The fire is strong and bright. It plays trickily on his face, like the fingers of a child. Soon his body is all covered in those flames, who burn and lick, and destroy the thin shell that is left after his soul went to paradise.
A shell, nothing more, I try to think, but i don't succeed in keeping the tears away. They flow over my cheeks like raindrops, a strange feeling I had almost forgotten. When was the last time I cried? I can't remember.
I do not cry without a reason, nor do I smile so often. But I feel these tears are not only my emotions that at last have become overwhelming, but also a silent farewell to a vampire I respected and loved. He did so much for me. Even after I became a Prince, he gave me council, protection and trust. He trusted me in times I did not even dare to trust myself.
I do not have many friends, mostly because many people seem uncomfortable with my lack of emotions. Paris never felt that way. He only used to say: 'Smile Mika, for life is too short not to.'
I never understood what he ment. until now. When I see how they brush away his ashes, I realise that nothing lasts forever. In a stupid, childish wish, I believed he would stay with me for all times, always be there for me.
But times go on, everything changes. Another childish wish of mine, that nothing would ever change. And now we were on the edge of war, the fate of all vampires in the hands of a young halfblood.
In one way, I wish Desmond Tiny had called out my name, that day in the hall of Princes. To get the chance to proof myself, face death yet again and take fate in my own hands. But my heart tells me, like Paris always did, that I must trust the boy. He is the only one that can save us now.
I walk in the mountain. It's day outside, almost everyone is asleep, but even though I'm tired I cannot sleep.
Persons, friends, loved ones I've lost keep flowing through my mind. I wonder how it is to be dead.
Paradise. It sounds good. I don't think there are many that will miss me if I died. It is a tempting solution, just leave all the troubles and sorrows behind, flow to Paradise where everything is perfect and I would meet the ones I love again. But a thing Paris once said sounds clearly in my mind.
"Paradise is not real. Nothing is perfect, and the Paradise we always dream of doesn't lie behind stars. It is here, in this world we chose to live in. Only here we can make our dreams come true, and really be happy. For without sorrow, there is no happiness, and if there is no sorrow in Paradise there will not be happiness either."
That's a scary thought. Only here, in this world, we can really be happy. This place filled with blood, hate and tears is our Paradise.
I sigh. The halls are empty. I walk into a small tunnel and reach the door outside. It cmirks when I open it, and I blink when the bright sun hits my eyes, the eyes of a creature of the night. When I stretch out my hand, I feel the sun burning it. Burning, like Paris. I close my eyes, try to remember our time together. But my memories of our first meetings, my choice and time as his assistant are vague. I know that in a couple of years, my memory of his face will be too.
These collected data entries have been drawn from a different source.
-- ==== Sys2Proof/Proofs/StoreKept.lean ====
section
/-!
SUPPORT. What the relations of the store and of the Intake (`StoreSound`, `IntakeSound`) ask of one state, in parts that the
operations inside a step break and mend one by one: `Kept k s` says that s has the parts that k asks. Here are the parts, what each
event at the store does to them, and that the planner's operations keep them.
-/
namespace Sys2Proof.Machine

/-! ### The slots of a store -/

namespace Store

/-- The canonical form, nothing held outside the window, no pass count above 15 (R3 to R5). -/
structure Tidy (t : Store) : Prop where
  wf      : t.wf = true
  outside : ∀ k, k < 384 → t.used k = false → t.slotAt k = Slot.empty
  pass    : ∀ k, (t.slotAt k).pass ≤ 15

/-- No undeclared slot stands in row 5 of R6 under a Retry Limit. -/
def NoRow5 (t : Store) (limit : Nat) : Prop := ∀ k, (t.slotAt k).meetsRow5 limit = false

variable {t : Store}

/-! #### Writes of one slot -/

theorem Tidy.setSlot (h : t.Tidy) (b : Nat) {x : Slot} (wf : x.wf = true) (pass : x.pass ≤ 15) : (t.setSlot b x).Tidy := by
  by_cases hb : t.holds b = true
  · have inside := used_mod hb
    refine ⟨Store.setSlot_wf h.wf b wf, fun k hk out => ?_, fun k => ?_⟩
    · have out : t.used k = false := by
        unfold Store.used Store.impliedBn at out ⊢
        rwa [setSlot_playBlock, setSlot_extent] at out
      rw [slotAt_setSlot h.wf hb, if_neg (fun e => by rw [e, inside] at out; cases out)]
      exact h.outside k hk out
    · rw [slotAt_setSlot h.wf hb]
      split
      · exact pass
      · exact h.pass k
  · rw [setSlot_outside hb]
    exact h

theorem NoRow5.setSlot {limit : Nat} (h : t.NoRow5 limit) (w : t.wf = true) (b : Nat) {x : Slot}
    (hx : x.meetsRow5 limit = false) : (t.setSlot b x).NoRow5 limit := by
  by_cases hb : t.holds b = true
  · intro k
    rw [slotAt_setSlot w hb]
    split
    · exact hx
    · exact h k
  · rw [setSlot_outside hb]
    exact h

theorem Tidy.slotOf_pass (h : t.Tidy) (b : Nat) : (t.slotOf b).pass ≤ 15 := by
  unfold Store.slotOf
  split
  · exact h.pass _
  · exact Nat.zero_le _

theorem Tidy.declare (h : t.Tidy) (b : Nat) : (t.declare b).Tidy :=
  h.setSlot b (Store.slotOf_wf h.wf b) (h.slotOf_pass b)

/-- A declared slot is not in row 5. -/
theorem NoRow5.declare {limit : Nat} (h : t.NoRow5 limit) (w : t.wf = true) (b : Nat) : (t.declare b).NoRow5 limit :=
  h.setSlot w b rfl

theorem recheck_noRow5 (x : Slot) (limit : Nat) : (x.recheck limit).meetsRow5 limit = false := by
  unfold Slot.recheck
  split
  · rfl
  · exact Bool.eq_false_iff.mpr ‹_›

theorem Tidy.merge (h : t.Tidy) (limit b : Nat) {step : List (Nat × Frame)} (hs : ∀ f ∈ step, f.1 < Config.framesPerBlock) :
    (t.merge limit b step).Tidy := by
  unfold Store.merge
  split
  · exact h
  · refine h.setSlot b (Slot.merge_wf (Store.slotOf_wf h.wf b) limit hs) ?_
    unfold Slot.merge
    rw [Slot.recheck_pass]
    exact Nat.min_le_left _ _

/-- A merge step recomputes the slot it writes (R9). -/
theorem NoRow5.merge {limit : Nat} (h : t.NoRow5 limit) (w : t.wf = true) (b : Nat) (step : List (Nat × Frame)) :
    (t.merge limit b step).NoRow5 limit := by
  unfold Store.merge
  split
  · exact h
  · exact h.setSlot w b (recheck_noRow5 _ limit)

/-! #### Freeing -/

/-- Where every slot is as it was or freed, no pass count and no row 5 is new. -/
theorem NoRow5.freed {limit : Nat} (h : t.NoRow5 limit) {x : Store}
    (freed : ∀ k, x.slotAt k = t.slotAt k ∨ x.slotAt k = Slot.empty) : x.NoRow5 limit := by
  intro k
  rcases freed k with e | e
  · rw [e]; exact h k
  · rw [e]; rfl

theorem Tidy.freed_pass (h : t.Tidy) {x : Store} (freed : ∀ k, x.slotAt k = t.slotAt k ∨ x.slotAt k = Slot.empty) (k : Nat) :
    (x.slotAt k).pass ≤ 15 := by
  rcases freed k with e | e
  · rw [e]; exact h.pass k
  · rw [e]; exact Nat.zero_le _

theorem trim_freed (w : t.wf = true) (x k : Nat) :
    (t.trim x).slotAt k = t.slotAt k ∨ (t.trim x).slotAt k = Slot.empty := by
  rw [slotAt_trim w]
  split
  · exact .inr rfl
  · exact .inl rfl

theorem setExtent_freed (w : t.wf = true) (e k : Nat) :
    (t.setExtent e).slotAt k = t.slotAt k ∨ (t.setExtent e).slotAt k = Slot.empty := by
  rw [slotAt_setExtent w]
  split
  · exact .inr rfl
  · exact .inl rfl

theorem advance_freed (w : t.wf = true) (b k : Nat) :
    (t.advance b).slotAt k = t.slotAt k ∨ (t.advance b).slotAt k = Slot.empty := by
  rw [slotAt_advance w]
  split
  · exact .inr rfl
  · exact .inl rfl

theorem Tidy.trim (h : t.Tidy) (x : Nat) : (t.trim x).Tidy := by
  refine ⟨Store.trim_wf h.wf x, fun k hk out => ?_, h.freed_pass (trim_freed h.wf x)⟩
  rcases trim_freed h.wf x k with e | e
  · rw [e]
    exact h.outside k hk out
  · exact e

/-- A change of the extent frees what a smaller window loses; a wider one gains indices that held nothing (R5). -/
theorem Tidy.setExtent (h : t.Tidy) (e : Nat) : (t.setExtent e).Tidy := by
  refine ⟨Store.setExtent_wf h.wf e, fun k hk out => ?_, h.freed_pass (setExtent_freed h.wf e)⟩
  have beyond : e ≤ t.impliedBn k := Nat.not_lt.mp (of_decide_eq_false out)
  rw [slotAt_setExtent h.wf]
  split
  · rfl
  · rename_i kept
    refine h.outside k hk (decide_eq_false fun below => kept ⟨beyond, below⟩)

/-- The advance out of the Play Block frees the one index whose implied BN it moves (R13). -/
theorem Tidy.advance (h : t.Tidy) : (t.advance t.playBlock).Tidy := by
  refine ⟨Store.advance_wf h.wf _, fun k hk out => ?_, h.freed_pass (advance_freed h.wf _)⟩
  rw [slotAt_advance h.wf]
  split
  · rfl
  · rename_i ne
    have same : (t.advance t.playBlock).impliedBn k = t.impliedBn k := by
      unfold Store.impliedBn Store.advance
      simp only [Config.slotCount] at ne ⊢
      omega
    refine h.outside k hk ?_
    unfold Store.used at out ⊢
    rwa [same] at out

theorem Tidy.flush (t : Store) (p : Nat) : (t.flush p).Tidy :=
  ⟨rfl, fun _ _ _ => rfl, fun _ => Nat.zero_le _⟩

theorem NoRow5.flush (t : Store) (p limit : Nat) : (t.flush p).NoRow5 limit := fun _ => rfl

/-! #### Recomputing every slot -/

theorem slotAt_recheckAll (t : Store) (limit k : Nat) : (t.recheckAll limit).slotAt k = (t.slotAt k).recheck limit :=
  Sparse.get_map (Slot.recheck limit) rfl t.slots k

theorem Tidy.recheckAll (h : t.Tidy) (limit : Nat) : (t.recheckAll limit).Tidy := by
  refine ⟨Store.recheckAll_wf h.wf limit, fun k hk out => ?_, fun k => ?_⟩
  · rw [slotAt_recheckAll, h.outside k hk out]
    rfl
  · rw [slotAt_recheckAll, Slot.recheck_pass]
    exact h.pass k

/-- A recomputation under a limit leaves no slot in row 5, whatever the limit was before (R7). -/
theorem noRow5_recheckAll (t : Store) (limit : Nat) : (t.recheckAll limit).NoRow5 limit := by
  intro k
  rw [slotAt_recheckAll]
  exact recheck_noRow5 _ limit

/-- An extent the store already has changes nothing. -/
theorem setExtent_self (t : Store) : t.setExtent t.extent = t := by
  have all : t.slots.filter (fun x => !(decide (t.extent ≤ t.impliedBn x.1) && decide (t.impliedBn x.1 < t.extent))) =
      t.slots := by
    rw [List.filter_eq_self]
    intro x _
    simp [Nat.lt_or_ge]
  unfold Store.setExtent
  rw [all]

end Store

/-! ### The parts of the relations -/

/-- The window begins at the cursor's block and ends with the disc record's extent, with tidy slots. -/
structure StoreLinked (s : State) : Prop where
  tidy   : s.store.Tidy
  block  : s.feeder.block = s.store.playBlock
  extent : s.store.extent = s.play.disc.extent

/-- The disc record's extent is 0 in EMPTY and LOADING (R135). -/
def Play.Unread (p : Play) : Prop := p.state = .empty ∨ p.state = .loading → p.disc.extent = 0

theorem storeSound_iff (s : State) :
    StoreSound s ↔ StoreLinked s ∧ s.store.NoRow5 (effectiveRetry s) ∧ s.play.Unread := by
  constructor
  · rintro ⟨wf, block, extent, unread, outside, slots⟩
    exact ⟨⟨⟨wf, outside, fun k => (slots k).1⟩, block, extent⟩, fun k => (slots k).2, unread⟩
  · rintro ⟨⟨tidy, block, extent⟩, row5, unread⟩
    exact ⟨tidy.wf, block, extent, unread, tidy.outside, fun k => ⟨tidy.pass k, row5 k⟩⟩

/-- Which parts are asked of a state: the window and its slots, row 5 left by every slot, the extent of a disc not read yet, and the
Intake. -/
structure Asked where
  store  : Prop
  row5   : Prop
  unread : Prop
  intake : Prop

/-- The state has the parts asked. -/
structure Kept (k : Asked) (s : State) : Prop where
  store  : k.store → StoreLinked s
  row5   : k.store → k.row5 → s.store.NoRow5 (effectiveRetry s)
  unread : k.unread → s.play.Unread
  intake : k.intake → IntakeSound s

/-- From s to t nothing changes on which a part rests; the Intake may lose entries, the offset of the stream may become 0, and a
message under way may be dropped. -/
structure Quiet (s t : State) : Prop where
  store    : t.store = s.store
  block    : t.feeder.block = s.feeder.block
  extent   : t.play.disc.extent = s.play.disc.extent
  state    : t.play.state = s.play.state
  rough    : t.health.rough = s.health.rough
  retry    : t.console.params.retryLimit = s.console.params.retryLimit
  intake   : t.asm.intake <:+ s.asm.intake
  offset   : t.asm.align.offset = s.asm.align.offset ∨ t.asm.align.offset = 0
  assembly : ∀ held, t.link.assembly = .inMessage held → s.link.assembly = .inMessage held

/-- What the store's parts rest on. -/
def State.ground (s : State) : Store × Nat × Nat × PlayState × Bool × Nat :=
  (s.store, s.feeder.block, s.play.disc.extent, s.play.state, s.health.rough, s.console.params.retryLimit)

/-- What the Intake's part rests on. -/
def State.inlet (s : State) : List IntakeEntry × Int × RxAssembly := (s.asm.intake, s.asm.align.offset, s.link.assembly)

/-- The ground stays; the Intake, the offset and the message under way change as `Quiet` lets them. -/
theorem Quiet.onGround {s t : State} (ground : t.ground = s.ground) (intake : t.asm.intake <:+ s.asm.intake)
    (offset : t.asm.align.offset = s.asm.align.offset ∨ t.asm.align.offset = 0)
    (assembly : ∀ held, t.link.assembly = .inMessage held → s.link.assembly = .inMessage held) : Quiet s t := by
  simp only [State.ground, Prod.mk.injEq] at ground
  obtain ⟨store, block, extent, state, rough, retry⟩ := ground
  exact ⟨store, block, extent, state, rough, retry, intake, offset, assembly⟩

theorem Link.kick_assembly (l : Link) : l.kick.assembly = l.assembly := by
  unfold Link.kick
  split
  · rfl
  · rfl

theorem effectiveRetry_congr {s t : State} (rough : t.health.rough = s.health.rough)
    (retry : t.console.params.retryLimit = s.console.params.retryLimit) : effectiveRetry t = effectiveRetry s := by
  unfold effectiveRetry
  rw [rough, retry]

theorem IntakeSound.quiet {s t : State} (h : IntakeSound s) (q : Quiet s t) : IntakeSound t := by
  obtain ⟨two, present, message, low, high⟩ := h
  have short := q.intake.length_le
  refine ⟨by omega, fun x hx => present x (q.intake.subset hx), fun held e => ?_, ?_, ?_⟩
  · obtain ⟨begun, room⟩ := message held (q.assembly held e)
    exact ⟨begun, fun k => Nat.lt_of_le_of_lt short (room k)⟩
  · rcases q.offset with e | e <;> rw [e]
    · exact low
    · decide
  · rcases q.offset with e | e <;> rw [e]
    · exact high
    · decide

/-- The Intake's relation rests on the Assembler and the link alone. -/
theorem IntakeSound.congr {s t : State} (ha : t.asm = s.asm) (hl : t.link = s.link) (h : IntakeSound s) : IntakeSound t := by
  unfold IntakeSound at h ⊢
  rwa [ha, hl]

theorem Play.Unread.congr {p x : Play} (h : p.Unread) (state : x.state = p.state) (extent : x.disc.extent = p.disc.extent) :
    x.Unread := by
  unfold Play.Unread at h ⊢
  rwa [state, extent]

namespace Kept

variable {k : Asked} {s : State}

/-! ### Changes of the state -/

theorem quiet {t : State} (h : Kept k s) (q : Quiet s t) : Kept k t where
  store w := by
    obtain ⟨tidy, block, extent⟩ := h.store w
    refine ⟨?_, ?_, ?_⟩
    · rw [q.store]; exact tidy
    · rw [q.store, q.block]; exact block
    · rw [q.store, q.extent]; exact extent
  row5 w r := by
    rw [q.store, effectiveRetry_congr q.rough q.retry]
    exact h.row5 w r
  unread u := (h.unread u).congr q.state q.extent
  intake i := (h.intake i).quiet q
The sun burns, and I go back inside. A flood of sadness and melancholy suddenly overwhelms me. The days of the vampires are counted, soon all we've fought and died for would be gone. Even if we won the War of Scars, the humans were taking over more and more of our space.
Though I hated to admit it, we were a dying raise, mythological creatures, doomed to fade away and be forgotten, only to be mentioned in fairytales. And a Paradise lost forever.
-"Lord Mika?"
I turned around and faced a younger half-vampire in green robes, looking scared. I knew he had arrived only a few days ago, alone. His sire died in a battle with vampaneze on the way to the mountain. His blue eyes were sleepy.
-"Yes?" I asked, gazing at the boy. He could be no more than eighteen years old.
-"I...I'm sorry to disturb you my Lord, but..." he sighed and tears filled his eyes. "I couldn't sleep. Is it sure no vampaneze will attack the mountain?" He looked extremely embarrassed about crying in front of a Prince, and quickly tried to wipe away the tears that kept flooding.
-"Nothing is sure anymore," I said, feeling a strange pity for the boy. He closed his eyes and nodded stiffly, before bowing and turning around to leave. I stopped him and softly wiped away the last of his tears, giving him a little smile.
-"Smile please," I said. "Life is to short not to."